= Beginning of Section =

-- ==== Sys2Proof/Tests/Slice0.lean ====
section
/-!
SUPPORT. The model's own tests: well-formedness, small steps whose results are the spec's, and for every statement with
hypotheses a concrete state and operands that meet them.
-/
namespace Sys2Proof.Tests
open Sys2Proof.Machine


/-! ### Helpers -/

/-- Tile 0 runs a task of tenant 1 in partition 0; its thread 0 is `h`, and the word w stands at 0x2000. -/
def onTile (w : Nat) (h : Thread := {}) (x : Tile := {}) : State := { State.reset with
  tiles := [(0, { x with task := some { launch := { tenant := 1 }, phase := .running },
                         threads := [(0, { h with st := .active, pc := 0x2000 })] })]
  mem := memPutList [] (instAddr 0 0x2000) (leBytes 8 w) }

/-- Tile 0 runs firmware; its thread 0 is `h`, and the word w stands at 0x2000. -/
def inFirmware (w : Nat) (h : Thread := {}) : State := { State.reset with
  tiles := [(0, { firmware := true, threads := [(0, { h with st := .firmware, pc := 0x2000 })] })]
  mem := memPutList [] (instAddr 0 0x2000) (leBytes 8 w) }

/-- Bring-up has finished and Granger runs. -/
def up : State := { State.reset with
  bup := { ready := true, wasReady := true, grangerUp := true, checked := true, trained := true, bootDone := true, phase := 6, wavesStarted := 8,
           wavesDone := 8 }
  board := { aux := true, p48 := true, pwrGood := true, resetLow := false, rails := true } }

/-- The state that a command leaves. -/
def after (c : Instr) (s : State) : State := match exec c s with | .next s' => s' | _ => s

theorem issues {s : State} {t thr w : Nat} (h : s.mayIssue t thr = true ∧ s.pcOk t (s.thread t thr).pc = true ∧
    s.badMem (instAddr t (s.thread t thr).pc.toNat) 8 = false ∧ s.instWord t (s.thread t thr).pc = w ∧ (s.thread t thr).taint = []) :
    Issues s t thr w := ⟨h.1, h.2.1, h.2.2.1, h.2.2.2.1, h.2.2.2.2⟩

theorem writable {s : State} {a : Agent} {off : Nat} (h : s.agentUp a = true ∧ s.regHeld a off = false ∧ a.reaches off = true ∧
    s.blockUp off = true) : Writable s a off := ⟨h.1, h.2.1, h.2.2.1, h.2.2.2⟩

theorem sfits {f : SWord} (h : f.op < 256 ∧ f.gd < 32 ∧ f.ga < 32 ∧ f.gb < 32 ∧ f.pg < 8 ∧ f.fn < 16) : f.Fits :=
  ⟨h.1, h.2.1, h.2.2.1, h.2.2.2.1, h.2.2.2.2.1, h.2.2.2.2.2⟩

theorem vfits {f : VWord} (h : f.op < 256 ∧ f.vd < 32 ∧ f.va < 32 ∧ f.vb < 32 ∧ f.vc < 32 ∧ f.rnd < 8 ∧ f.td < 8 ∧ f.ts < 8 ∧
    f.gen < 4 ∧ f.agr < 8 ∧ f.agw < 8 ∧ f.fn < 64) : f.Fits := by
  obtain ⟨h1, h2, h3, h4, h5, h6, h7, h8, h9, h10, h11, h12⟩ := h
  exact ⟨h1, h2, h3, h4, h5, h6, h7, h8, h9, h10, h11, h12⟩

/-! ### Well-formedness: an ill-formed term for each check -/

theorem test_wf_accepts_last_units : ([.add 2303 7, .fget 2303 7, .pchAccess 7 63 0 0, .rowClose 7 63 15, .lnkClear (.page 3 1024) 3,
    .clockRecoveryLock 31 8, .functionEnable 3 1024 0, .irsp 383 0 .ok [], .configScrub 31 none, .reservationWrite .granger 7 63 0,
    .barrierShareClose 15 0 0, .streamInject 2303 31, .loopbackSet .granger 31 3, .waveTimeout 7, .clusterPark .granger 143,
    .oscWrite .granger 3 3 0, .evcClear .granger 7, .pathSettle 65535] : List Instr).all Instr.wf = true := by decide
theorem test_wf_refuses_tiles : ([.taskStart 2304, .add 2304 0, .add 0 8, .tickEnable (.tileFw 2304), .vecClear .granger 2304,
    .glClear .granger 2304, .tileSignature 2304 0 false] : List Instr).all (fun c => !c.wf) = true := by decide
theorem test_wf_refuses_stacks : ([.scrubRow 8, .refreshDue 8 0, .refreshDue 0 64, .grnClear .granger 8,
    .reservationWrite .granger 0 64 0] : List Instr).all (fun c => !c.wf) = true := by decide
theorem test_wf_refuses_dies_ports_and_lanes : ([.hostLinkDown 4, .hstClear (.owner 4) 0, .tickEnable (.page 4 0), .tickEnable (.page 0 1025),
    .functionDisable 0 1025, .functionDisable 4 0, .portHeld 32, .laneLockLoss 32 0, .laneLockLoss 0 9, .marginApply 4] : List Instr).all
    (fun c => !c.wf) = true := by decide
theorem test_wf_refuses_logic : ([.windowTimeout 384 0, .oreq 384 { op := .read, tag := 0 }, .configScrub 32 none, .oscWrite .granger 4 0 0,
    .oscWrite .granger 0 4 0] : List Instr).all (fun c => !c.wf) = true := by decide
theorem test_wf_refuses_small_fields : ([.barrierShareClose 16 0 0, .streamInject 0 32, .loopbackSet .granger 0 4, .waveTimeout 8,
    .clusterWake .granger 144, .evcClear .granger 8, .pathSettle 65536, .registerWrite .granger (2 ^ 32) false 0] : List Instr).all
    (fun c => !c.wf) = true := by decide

= End of Section =

== Task directions ==
Begin at the line that has "0 runs firmware;" in the entries above; stop after the line that has "def up : State". Transcribe exactly those lines and no others.

== Solution for this task ==
/-- Tile 0 runs firmware; its thread 0 is `h`, and the word w stands at 0x2000. -/
def inFirmware (w : Nat) (h : Thread := {}) : State := { State.reset with
  tiles := [(0, { firmware := true, threads := [(0, { h with st := .firmware, pc := 0x2000 })] })]
  mem := memPutList [] (instAddr 0 0x2000) (leBytes 8 w) }

/-- Bring-up has finished and Granger runs. -/
def up : State := { State.reset with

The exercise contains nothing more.